Interestingly, we have three environments utilizing the same code with samlify and the same IDP and only one environment has this issue. The environment that fails always fails, the environments that work always work.

Any thoughts/ideas on how to troubleshoot this?

tngan commented 6 years ago

@securityvoid Interesting, will need to take some time to have a look.

tngan commented 5 years ago

@securityvoid What are the difference(s) among your three environments ?

securityvoid commented 5 years ago

@tngan There is nothing different between the three environments besides the certificates.
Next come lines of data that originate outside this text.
-- ==== Sys2Proof/Certificates/Slice0/Obligations.lean ====
section
/-! DEFINITION. The statements. In each, `exec i s` is the operation of the instruction (30_encoding.md R74 step 5): `s` is the
state after the timer tick and the advance, so `s.pc` holds the address of the instruction plus 2 (R75). "log <n>" is
notes/assumptions/<n>.md, "D<n>" a row of 92_eei_decisions.md. -/

open Sys2Proof Sys2Proof.Machine

/-! ## Encoding -/

/-- Decoding the word, or the bytes, of any instruction gives it back with every operand (R72, R76). -/
def Obligations.DecodeInvertsEncode : Prop :=
  ∀ i : Instr, decodeWord (encodeWord i) = some i ∧ ∀ rest, decode (encode i ++ rest) = .ok (i, rest)

/-- Two bytes that decode to an instruction are the bytes of that instruction: no recognised word has two meanings, and no bit
of one is dropped (R70, R71, R76). -/
def Obligations.EncodeInvertsDecode : Prop :=
  ∀ (hi lo : Byte) (rest rest' : List Byte) (i : Instr),
    decode (hi :: lo :: rest) = .ok (i, rest') → encode i = [hi, lo] ∧ rest' = rest

/-- The decoder gives an instruction exactly when a row of the opcode table matches by mask and value, and gives the row's
(R76, the match and mask columns). -/
def Obligations.DecoderIsTheOpcodeTable : Prop :=
  ∀ (w : Word) (i : Instr), decodeWord w = some i ↔ ∃ r ∈ opcodeTable, r.Matches w = true ∧ r.instr w = i

/-- The table has 33 rows and its patterns are pairwise disjoint: no word matches two (R76). -/
def Obligations.OpcodePatternsAreDisjoint : Prop :=
  opcodeTable.length = 33 ∧
  opcodeTable.Pairwise fun r r' => ∀ w : Word, ¬ (r.Matches w = true ∧ r'.Matches w = true)

/-- The unknown words are exactly those of R78, group by group. -/
def Obligations.UnknownWordsAreThoseOfTheTable : Prop :=
  ∀ w : Word, decodeWord w = none ↔
    (fieldOp w = 0x0#4 ∧ fieldNNN w ≠ 0x0E0#12 ∧ fieldNNN w ≠ 0x0EE#12) ∨
    (fieldOp w = 0x5#4 ∧ fieldN w ≠ 0#4) ∨
    (fieldOp w = 0x8#4 ∧ fieldN w ∈ [0x8#4, 0x9#4, 0xA#4, 0xB#4, 0xC#4, 0xD#4, 0xF#4]) ∨
    (fieldOp w = 0x9#4 ∧ fieldN w ≠ 0#4) ∨
    (fieldOp w = 0xE#4 ∧ fieldKK w ∉ [0x9E#8, 0xA1#8]) ∨
    (fieldOp w = 0xF#4 ∧
      fieldKK w ∉ [0x07#8, 0x0A#8, 0x15#8, 0x1E#8, 0x29#8, 0x33#8, 0x55#8, 0x65#8])

/-- Words written out from the patterns of R76 decode to what they stand for. -/
def Obligations.SampleWordsDecode : Prop :=
  decodeWord 0x00E0 = some .cls ∧ decodeWord 0x00EE = some .ret ∧ decodeWord 0x2ABC = some (.call 0xABC) ∧
  decodeWord 0x332A = some (.seImm 3 0x2A) ∧ decodeWord 0x8FE6 = some (.shr 15 14) ∧
  decodeWord 0xD125 = some (.drw 1 2 5) ∧ decodeWord 0xEBA1 = some (.sknp 11) ∧
  decodeWord 0xF755 = some (.stRegs 7) ∧ decodeWord 0xF018 = none

/-! ## The cycle and the step -/

/-- A step runs the decoded instruction: where the block fetches `i`, the step is `exec i` after the tick and the advance,
followed by the host's turn; where the operation waits for a key, only the host moves (R74, R76, R210, R184; log 5). These are
the two answers `exec` can give (EveryOperationHasAResult). -/
def Obligations.StepRunsTheFetchedInstruction : Prop :=
  ∀ (s : State) (i : Instr), Fetches s i →
    (∀ t, exec i s.atOperation = .next t → step s = .next t.afterCycle) ∧
    (exec i s.atOperation = .fault .awaitingKey → step s = .next s.refresh)

/-- A word that matches no pattern is a no-operation: the timer ticks, pc advances by 2, nothing else changes and nothing is
reported (R77, R204; D11 records that this is the source's own choice, kept by the spec). -/
def Obligations.UnknownWordIsNoOperation : Prop :=
  ∀ s : State, s.run = .running → s.pc.toNat ≤ 0xFFE → decodeWord s.wordAtPc = none →
    ∃ t, cycle s = .next t ∧ t.pc.toNat = s.pc.toNat + 2 ∧ t.dt.toNat = s.dt.toNat - 1 ∧ SameExcept [.pc, .dt] s t

/-- The word placed at pc is the word the next cycle's fetch gives, high byte at the lower address; no other byte changes
(R43, R44). -/
def Obligations.PlacedWordIsFetched : Prop :=
  ∀ (s : State) (w : Nat), Memory.wf s.mem = true → s.pc.toNat ≤ 0xFFE →
    (s.withFetchWord 16 w).fetch = .ok (BitVec.ofNat 16 w) ∧ (s.withFetchWord 16 w).wordAtPc = BitVec.ofNat 16 w ∧
    Memory.read (s.withFetchWord 16 w).mem s.pc.toNat = BitVec.ofNat 8 (w / 256) ∧
    Memory.read (s.withFetchWord 16 w).mem (s.pc.toNat + 1) = BitVec.ofNat 8 w ∧
    MemSameOutside s.pc.toNat 2 s (s.withFetchWord 16 w) ∧ SameExcept [.mem] s (s.withFetchWord 16 w)

/-- A fetch that needs an address above 0xFFF faults with the lowest such address; pc keeps the address of the fetch, the timer
has ticked, nothing else changed, and the fault survives the host's turn (60_exceptions.md sections 1 and 2; the state at a fault
and the reported address are the spec's decisions D13 and D22; log 3). -/
def Obligations.FetchPastTheEndFaults : Prop :=
  ∀ s : State, s.run = .running → 0xFFF ≤ s.pc.toNat →
    ∃ t, cycle s = .next t ∧ t.run = .faulted (.memOutOfBounds (max s.pc.toNat 0x1000)) ∧
      t.dt.toNat = s.dt.toNat - 1 ∧ SameExcept [.dt, .run] s t ∧
      ∃ u, step s = .next u ∧ u.run = t.run ∧ SameExcept [.host] t u

/-- A FAULTED or HALTED block takes no further cycle: the step answers no next state (10_state.md section 6; RUN is the spec's
decision D13, D19). -/
def Obligations.StoppedBlockTakesNoCycle : Prop :=
  ∀ s : State, (∀ k, s.run = .faulted k → step s = .fault (.stopped k)) ∧ (s.run = .halted → step s = .fault .halted)

/-- After a completed cycle the host's next signals are presented and `close_req` is sampled: RUNNING becomes HALTED exactly when
it is asserted, FAULTED stays FAULTED, and nothing else of the block changes (60_exceptions.md section 3, the spec's decision
D19). Where turns are pending the first of them is what the host presents (log 4). -/
def Obligations.CloseRequestIsSampledAfterTheCycle : Prop :=
  ∀ s t : State, s.run = .running → cycle s = .next t →
    ∃ u, step s = .next u ∧ u.inputs = s.nextInputs ∧ SameExcept [.run, .host] t u ∧
      (t.run = .running → u.run = if s.nextInputs.closeReq = true then .halted else .running) ∧
      (∀ k, t.run = .faulted k → u.run = .faulted k) ∧
      (∀ h rest, s.pending = h :: rest → u.inputs = h ∧ u.pending = rest)

/-- While `Fx0A` has no key event the block waits: nothing of the block changes, the timer does not tick, RUN stays RUNNING
whatever `close_req` shows, and the host's next signals are presented (44_input_timer.md section 3, the spec's decision D20; the
wait as a step is the model's, log 5). -/
def Obligations.WaitForKeyChangesNothing : Prop :=
  ∀ (s : State) (x : Reg), Fetches s (.ldVxK x) → s.inputs.keyEvent = none →
    ∃ t, step s = .next t ∧ t.inputs = s.nextInputs ∧ SameExcept [.host] s t

/-- The timer is decremented once, saturating at zero, before the fetched operation runs, and the tick and the advance change
nothing else; so every cycle that completes or faults, whatever the word, leaves it one lower, but for `Fx15`, whose operation
then writes it; no cycle starts, so no tick, when RUN is not RUNNING (R180). -/
def Obligations.EveryCycleTicksTheTimer : Prop :=
  ∀ s : State,
    s.atOperation.dt.toNat = s.dt.toNat - 1 ∧ SameExcept [.dt, .pc] s s.atOperation ∧
    (∀ i, Fetches s i → cycle s = exec i s.atOperation) ∧
    (s.run = .running → (∀ x, ¬ Fetches s (.ldDTVx x)) → ∀ t, cycle s = .next t → t.dt.toNat = s.dt.toNat - 1) ∧
    (s.run ≠ .running → ∀ t, step s ≠ .next t)

/-! ## Control transfer -/

/-- RET with a return address on the stack pops it into pc, all 16 bits, and leaves the entry in the stack; at SP = 0 it faults
and changes nothing else (40_control.md RET, 60_exceptions.md section 1; no masking is the spec's decision D26, the fault D7 and
D13; log 3). -/
def Obligations.RetPopsTheReturnAddress : Prop :=
  ∀ s : State,
    (∀ _ : 0 < s.sp.val, ∃ t, exec .ret s = .next t ∧ t.sp.val = s.sp.val - 1 ∧
      t.pc = s.stack[s.sp.val - 1] ∧ SameExcept [.pc, .sp] s t) ∧
    (s.sp.val = 0 → Raises .ret s (.stackOutOfBounds 0))

/-- JP nnn sets pc to nnn and changes nothing else; no fault, no flag (R102). -/
def Obligations.JumpSetsPc : Prop :=
  (∀ w, fieldOp w = 0x1#4 → decodeWord w = some (.jp (fieldNNN w))) ∧
  ∀ (nnn : Addr12) (s : State), ∃ t, exec (.jp nnn) s = .next t ∧ t.pc.toNat = nnn.toNat ∧ SameExcept [.pc] s t

/-- CALL nnn pushes the address of the following instruction and jumps; at SP = 16 it faults and pushes nothing (40_control.md
CALL, 60_exceptions.md section 1; all 16 levels usable and the fault are the spec's decisions D7 and D13; log 3). -/
def Obligations.CallPushesTheReturnAddress : Prop :=
  ∀ (nnn : Addr12) (s : State),
    (∀ _ : s.sp.val < 16, ∃ t, exec (.call nnn) s = .next t ∧ t.sp.val = s.sp.val + 1 ∧ t.stack[s.sp.val] = s.pc ∧
      (∀ j : Fin 16, j.val ≠ s.sp.val → t.stack[j.val] = s.stack[j.val]) ∧
      t.pc.toNat = nnn.toNat ∧ SameExcept [.pc, .sp, .stack] s t) ∧
    (s.sp.val = 16 → Raises (.call nnn) s (.stackOutOfBounds 16))

/-- A RET at any later state whose SP and stack are as the CALL left them returns to the instruction after the CALL and restores
SP (40_control.md, CALL and RET; below the sixteenth level, the spec's decision D7). -/
def Obligations.RetUndoesCall : Prop :=
  ∀ (nnn : Addr12) (s t u : State), s.sp.val < 16 → exec (.call nnn) s = .next t → u.sp = t.sp → u.stack = t.stack →
    ∃ v, exec .ret u = .next v ∧ v.pc = s.pc ∧ v.sp = s.sp

/-- The four skips on registers and immediates skip exactly when their condition holds; no flag, no fault (R104 to R107). -/
def Obligations.SkipsFollowTheirCondition : Prop :=
  (∀ w, fieldOp w = 0x3#4 → decodeWord w = some (.seImm (fieldX w) (fieldKK w))) ∧
  (∀ w, fieldOp w = 0x4#4 → decodeWord w = some (.sneImm (fieldX w) (fieldKK w))) ∧
  (∀ w, fieldOp w = 0x5#4 → decodeWord w = if fieldN w = 0#4 then some (.seReg (fieldX w) (fieldY w)) else none) ∧
  (∀ w, fieldOp w = 0x9#4 → decodeWord w = if fieldN w = 0#4 then some (.sneReg (fieldX w) (fieldY w)) else none) ∧
  ∀ (x y : Reg) (kk : Byte) (s : State),
    Skips (.seImm x kk) s (s.getV x = kk) ∧ Skips (.sneImm x kk) s (s.getV x ≠ kk) ∧
    Skips (.seReg x y) s (s.getV x = s.getV y) ∧ Skips (.sneReg x y) s (s.getV x ≠ s.getV y)

/-- JP V0, nnn sets pc to the sum, not reduced to 12 bits (40_control.md JP V0; no reduction is the spec's decision D23). -/
def Obligations.JumpV0AddsTheOffset : Prop :=
  ∀ (nnn : Addr12) (s : State),
    ∃ t, exec (.jpV0 nnn) s = .next t ∧ t.pc.toNat = nnn.toNat + (s.getV 0).toNat ∧ SameExcept [.pc] s t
Code is literally deployed directly from source-control and the same source has been promoted to all environments.

tngan commented 4 years ago

@securityvoid Have you resolved this issue?

securityvoid commented 4 years ago

I worked around this, but I never resolved it.

I regenerated my SSL Certificates for the environment and the new certificates worked fine for that environment.

As I recall (This was awhile ago); I had to regenerate the certificate several times to finally get one that worked and one out of every 5 or so would still fail.

I moved on with one of the working certificates.

tngan commented 4 years ago

Ok, thanks for your update, then let me close this issue first.